In this tutorial, you configure Visual Studio Code on macOS to use the Clang/LLVM compiler and debugger.
Use the Visual Studio debugger to quickly find and fix bugs across languages. The Visual Studio for Mac debugger lets you step inside your code by setting Breakpoints, Step Over statements, Step Into and Out of functions, and inspect the current state of the code stack through powerful visualizations. Visual Studio IDE Visual Studio for Mac Visual Studio Code To continue downloading, click here Visual Studio Live Share Visual Studio 2020-09-16T10:57:17-07:00.
After configuring VS Code, you will compile and debug a simple C++ program in VS Code. This tutorial does not teach you about Clang or the C++ language. For those subjects, there are many good resources available on the Web.
Parallel desktop 11 for mac. If you have any trouble, feel free to file an issue for this tutorial in the VS Code documentation repository.

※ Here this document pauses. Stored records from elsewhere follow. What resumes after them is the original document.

-- ==== Sys2Proof/WellFormed.lean ====
section
/-! DEFINITION. Well-formed instructions: words that pass step 1 of Table 6 (02_formats R44, R58), and steps and commands
whose names are those of parts the machine has. -/
namespace Sys2Proof

/-- A package number is 16 x row + column (R18) and a core number one of 256 (R14). -/
def CoreId.wf (c : CoreId) : Bool := c.pkg < 256 && c.core < 256
/-- One of 64 team slots (R17). -/
def TeamId.wf (t : TeamId) : Bool := t.core.wf && t.slot < 64
/-- One of 32 lanes (R17). -/
def ThreadId.wf (t : ThreadId) : Bool := t.team.wf && t.lane < 32
/-- One of 4 dies (R13). -/
def DieId.wf (d : DieId) : Bool := d.pkg < 256 && d.die < 4
/-- A partition number has 5 bits and an INDEX 10 (R318, R319, R430). -/
def QSetId.wf (q : QSetId) : Bool := q.part < 32 && q.idx < 1024
/-- A VF number has 10 bits (R413, R430). -/
def FnId.wf (f : FnId) : Bool := f.pkg < 256 && f.vf.all (· < 1024)
/-- SUB has two bytes (R415). -/
def Cmd.wf (c : Cmd) : Bool := c.fn.wf && c.sub < 65536

/-- Step 1 of Table 6 for a word; legal names for the machine's other steps. -/
def Instr.wf (i : Instr) : Bool :=
  match i with
  | .rendezvousComplete t => t.wf
  | .yieldReady t => t.wf
  | .threadRetire t => t.wf
  | .loadDataReturn _ => true
  | .storePerformed _ => true
  | .heldAccessRelease t => t.wf
  | .putsigSignal _ => true
  | .requestLeaveCore _ => true
  | .stageArrival _ => true
  | .stageDepart _ => true
  | .homePerform _ => true
  | .replySplit _ => true
  | .atomicValueReturn _ => true
  | .barrierRelease t => t.wf
  | .pageFault _ => true
  | .faultFrameSave t => t.wf
  | .deferredTrap t => t.wf
  | .freshStart t => t.wf
  | .rollback t => t.wf
  | .copyAccept t => t.wf
  | .copyPageFault c _ => c.wf
  | .copyLineFull c _ _ => c.wf
  | .copyComplete c _ => c.wf
  | .matrixStepRetire c _ => c.wf
  | .pendingLaunchTake c => c.wf
  | .stealMessage q d => q.wf && d.wf
  | .joinDecrement _ => true
  | .fenceComplete q => q.wf
  | .gateHomeRequest _ => true
  | .gateReply _ => true
  | .overlayHeaderRead _ => true
  | .overlayFillComplete _ => true
  | .sliceBoundary p => p < 32
  | .preemptForcedStop p => p < 32
  | .contextSave p => p < 32
  | .windowEnd c => c.wf
  | .bucketRefill gate _ => gate < 65536
  | .watchdogFire p => p < 32
  | .eventCoalesceTimeout fn => fn.wf
  | .crdoor fn _ => fn.wf
  | .crsize fn _ => fn.wf
  | .ersize fn _ => fn.wf
  | .erhead fn _ => fn.wf
  | .prhead fn _ => fn.wf
  | .bar0RegisterWrite fn _ _ => fn.wf
  | .partSet c => c.wf
  | .partPause c => c.wf
  | .partResume c => c.wf
  | .partReset c => c.wf
  | .rehome c => c.wf
  | .vfBind c => c.wf
  | .vfUnbind c => c.wf
  | .grant c => c.wf
  | .revoke c => c.wf
  | .s2Root c => c.wf
  | .s2Inval c => c.wf
  | .gateCreate c => c.wf
  | .gateConfigure c => c.wf
  | .gateRecycle c => c.wf
  | .gateDelete c => c.wf
  | .migrateQuiesce c => c.wf
  | .migrateStart c => c.wf
  | .errread c => c.wf
  | .ctxCreate c => c.wf
  | .ctxStart c => c.wf
  | .ctxEnd c => c.wf
  | .s1Inval c => c.wf
  | .qsetCreate c => c.wf
  | .qsetDelete c => c.wf
  | .qsubmit c => c.wf
  | .pageReply c => c.wf
  | .ringSet c => c.wf
  | .selftest c => c.wf
  | .fwUpdate c => c.wf
  | .fwRecover c => c.wf
  | .attest c => c.wf
  | .firmwareBoot pkg => pkg < 256
  | .powerLimit pkg _ => pkg < 256
  | .thermalShutdown pkg => pkg < 256
  | .linkFlitReplay pkg _ _ => pkg < 256
  | .ethernetFrameReceived pkg _ => pkg < 256
  | i => (partsOf i).any Machine.legalParts

/-- The proposition. -/
abbrev Instr.WellFormed (i : Instr) : Prop := i.wf = true

end Sys2Proof
end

Look to the left of the software and you’ll see checkboxes that detail the types of files the software is finding. Wd drive for mac.

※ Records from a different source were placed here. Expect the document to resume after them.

-- ==== Sys2Proof/Certificates/Slice0/Obligations.lean ====
section
/-! DEFINITION. The statements about the machine: what its rules say each instruction, event and command does. The terms that
they share are in the namespace `Sys2Proof.Claims` and in `Sys2Proof.Safety`. -/
namespace Sys2Proof.Claims
end Sys2Proof.Claims
open Sys2Proof Sys2Proof.Machine Sys2Proof.Claims

/-! ## The machine as a whole -/

/-- What reset leaves (R422): no partition, VF, context, thread or queue set, nothing in flight, and package (0, 0) powered with its firmware not
started and FIRMWARE_READY 0. The rest is the model's choice: that memory lists nothing and an unlisted byte reads 0 log entry 3's, CLKW at 0 log
entry 7's, rings that are disabled and empty log entry 9's, and which packages there are and how they stand log entries 10's and 71's. -/
def Obligations.ResetState : Prop :=
  let s := State.reset
  s.clkw = 0 ∧ s.threads = [] ∧ s.teams = [] ∧ s.ctxs = [] ∧ s.vfs = [] ∧ s.parts = [] ∧ s.qsets = [] ∧ s.gates = [] ∧
  s.accs = [] ∧ s.flights = [] ∧ s.pages = [] ∧ (s.pkg 0).ready = false ∧ (s.pkg 0).booted = false ∧
  Memory.wf s.mem = true ∧ Memory.wf s.hostMem = true ∧
  (∀ c n, (s.core c).ctag.getLsbD n = decide (n < 64)) ∧ (∀ c, (s.core c).overlays = []) ∧
  ∀ fn, (s.fn fn).crSize = 0 ∧ (s.fn fn).erSize = 0

/-- A step runs the decoded instruction (R31, R43, R58, R107): when the machine issues a group whose first thread stands in a resident overlay, the words at
that thread's PC decode to the instruction that runs, on the state with the group gathered; words that decode to none raise ILLEGAL_ENCODING, and a PC
past the overlay's end, or a missing second word, ILLEGAL_TARGET. That a missing second word traps before the guard and the fields are looked at, and
an unassigned minor before that, is log entry 95's choice: no rule gives the order. A frame with an uncorrectable error runs nothing and raises UNCORRECTABLE with the
instruction store as its source (R382). Then the step ends: the clocks go on and what is due is settled. -/
def Obligations.StepRunsTheDecodedInstruction : Prop :=
  ∀ (s : State) (g : Group) (l : ThreadId) (ls : List ThreadId) (t : Thread) (o : Overlay),
    s.choose = some (.issue g) → g.ids = l :: ls → s.thread l = some t → s.overlayUnder l t = some o →
    let u := s.gather g o t.pc
    let after := fun r : Out => match r with
      | .next v => Host.Outcome.next (s.finish (some (.issue g)) v)
      | .fault x => .fault x
      | .refused x => .refused x
    let sound := s.badCode g.core o t.pc.off = false
    (∀ w i, sound → o.word t.pc.off = some w → decode w (o.word (t.pc.off + 1)) = .ok i → step s = after (exec i u)) ∧
    (∀ w, sound → o.word t.pc.off = some w → decode w (o.word (t.pc.off + 1)) = .error .unassignedMajor ∨
      decode w (o.word (t.pc.off + 1)) = .error .unassignedMinor →
      step s = .next (s.finish (some (.issue g)) (u.allRaise (trapR 0x01 0 0)))) ∧
    (sound → o.word t.pc.off = none ∨ (∃ w, o.word t.pc.off = some w ∧ decode w (o.word (t.pc.off + 1)) = .error .missingWord) →
      step s = .next (s.finish (some (.issue g)) (u.allRaise (trapR 0x06 t.pc.off 0)))) ∧
    (∀ c, ¬sound → u.ctxOf l.team = some c →
      step s = .next (s.finish (some (.issue g)) ((u.countVf c.vf 5).allRaise (trapR 0x21 4 0)))) ∧
    u.gathered.ids.Nodup ∧ (∀ i ∈ u.gathered.ids, i ∈ g.ids) ∧
    ∀ i th, s.thread i = some th → u.thread i = some (if i ∈ g.ids then { th with park := .ready } else th)

namespace Sys2Proof.Claims

/-- The bytes of a word in memory, least significant first (R31). -/
def bytesOfWord (w : W32) : List Byte := [w.extractLsb' 0 8, w.extractLsb' 8 8, w.extractLsb' 16 8, w.extractLsb' 24 8]

end Sys2Proof.Claims

/-- Decode and encode agree: every instruction word of the machine, with every operand at every value of its fields, decodes from its encoding to
itself, also from the bytes with anything after them; and an instruction that decodes has the words it came from as its encoding (R31, R32, R39 to R41, R56, R57). -/
def Obligations.DecodeEncodeRoundTrip : Prop :=
  (∀ (i : Instr) (w : W32) (ws : List W32), encode i = w :: ws → decode w ws.head? = .ok i) ∧
  (∀ (i : Instr) (rest : List Byte), encode i ≠ [] →
    decodeBytes ((encode i).flatMap bytesOfWord ++ rest) = .ok (i, rest)) ∧
  (∀ (w : W32) (x : Option W32) (i : Instr), decode w x = .ok i →
    encode i = [w] ∨ ∃ y, x = some y ∧ encode i = [w, y])

/-- Words written out bit by bit from the encodings decode to the instructions they stand for: S, MAJ, G, GN, W, D, A, MIN, then the second word's fields
(R32, R39 to R41, R56, R57); unassigned majors and minors are refused, and so is a two-word instruction without its second word (R43, R58). -/
def Obligations.WrittenWordsDecode : Prop :=
  decode 0b0_000000_11111_0_00_0000011_0000101_000#32 none = .ok (.add ⟨31, false, 0, 3, 5⟩) ∧
  decode 0b0_000001_00010_1_01_0001000_0000010_001#32 (some 0b0000100_0000000_000000_000000000000#32) =
    .ok (.subReg ⟨⟨2, true, 1, 8, 2⟩, 4, 0, 0, 0⟩) ∧
  decode 0b0_000010_11111_0_00_0000001_0000001_000#32 (some 0xFFFFFFFF#32) = .ok (.addLit ⟨⟨31, false, 0, 1, 1⟩, 0xFFFFFFFF⟩) ∧
  decode 0b0_000110_11111_0_00_0000111_0000110_010#32 (some 0b0000101_0000100_000001_000000000000#32) =
    .ok (.bfi ⟨⟨31, false, 0, 7, 6⟩, 5, 4, 1, 0⟩) ∧
  decode 0b0_001001_11111_0_00_0000010_0001001_010#32 (some 0b0001010_0000000_000000_000000000000#32) =
    .ok (.cmpLt ⟨⟨31, false, 0, 2, 9⟩, 10, 0, 0, 0⟩) ∧
  decode 0b0_010000_11111_0_00_0000000_0000000_000#32 (some 0xFFFFFFFC#32) = .ok (.bra ⟨⟨31, false, 0, 0, 0⟩, 0xFFFFFFFC⟩) ∧
  decode 0b0_010001_11111_0_00_0000000_0000000_011#32 none = .ok (.exit ⟨31, false, 0, 0, 0⟩) ∧
  decode 0b0_010011_11111_0_00_0000001_0000010_000#32 (some 0b0000011_0000000_000001_000000000000#32) =
    .ok (.tsum ⟨⟨31, false, 0, 1, 2⟩, 3, 0, 1, 0⟩) ∧
  decode 0b0_100000_11111_0_00_0000001_0000010_101#32 (some 0b0000011_0000100_010101_000001000001#32) =
    .ok (.ffma ⟨⟨31, false, 0, 1, 2⟩, 3, 4, 21, 65⟩) ∧
  decode 0b0_110000_11111_0_01_0000100_0000110_100#32 (some 0b0000_001_1111100_00_00_010_00000010000#32) =
    .ok (.ldw ⟨⟨31, false, 1, 4, 6⟩, 0, 1, 124, 0, 0, 2, 16⟩) ∧
  decode 0b0_110011_11111_0_00_1111100_0000010_011#32 (some 0b0011_000_0001000_00_01_100_11111111100#32) =
    .ok (.atcas ⟨⟨31, false, 0, 124, 2⟩, 3, 0, 8, 0, 1, 4, 2044⟩) ∧
  decode 0b1_000000_11111_0_00_0000001_0000010_111#32 (some 0b0000011_0000000_000000_000000000000#32) =
    .ok (.umul ⟨⟨31, false, 0, 1, 2⟩, 3, 0, 0, 0⟩) ∧
  decode 0b1_001110_11111_0_00_0000000_0000000_011#32 (some 0x00000006#32) = .ok (.fence ⟨⟨31, false, 0, 0, 0⟩, 6⟩) ∧
  decode 0b1_010001_11111_0_00_0000101_0000000_001#32 (some 0b0000000_0000000_000000_000001000000#32) =
    .ok (.srd ⟨⟨31, false, 0, 5, 0⟩, 0, 0, 0, 64⟩) ∧
  (∀ x, decode 0b0_111111_11111_0_00_0000000_0000000_000#32 x = .error .unassignedMajor) ∧
  (∀ x, decode 0b0_000011_11111_0_00_0000000_0000000_111#32 x = .error .unassignedMinor) ∧
  decode 0b0_000001_11111_0_00_0000000_0000000_000#32 none = .error .missingWord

To successfully complete this tutorial, you must do the following:
Install Visual Studio Code on macOS.
Install the C++ extension for VS Code. You can install the C/C++ extension by searching for 'c++' in the Extensions view (⇧⌘X (Windows, Linux Ctrl+Shift+X)).
Clang may already be installed on your Mac. To verify that it is, open a macOS Terminal window and enter the following command:
From the macOS Terminal, create an empty folder called projects
where you can store all your VS Code projects, then create a subfolder called helloworld
, navigate into it, and open VS Code in that folder by entering the following commands:
The code .
command opens VS Code in the current working folder, which becomes your 'workspace'. As you go through the tutorial, you will create three files in a .vscode
folder in the workspace:
tasks.json
(compiler build settings)launch.json
(debugger settings)c_cpp_properties.json
(compiler path and IntelliSense settings)In the File Explorer title bar, select New File and name the file helloworld.cpp
.
Paste in the following source code:
Now press ⌘S (Windows, Linux Ctrl+S) to save the file. Notice that your files are listed in the File Explorer view (⇧⌘E (Windows, Linux Ctrl+Shift+E)) in the side bar of VS Code:
You can also enable Auto Save to automatically save your file changes, by checking Auto Save in the main File menu.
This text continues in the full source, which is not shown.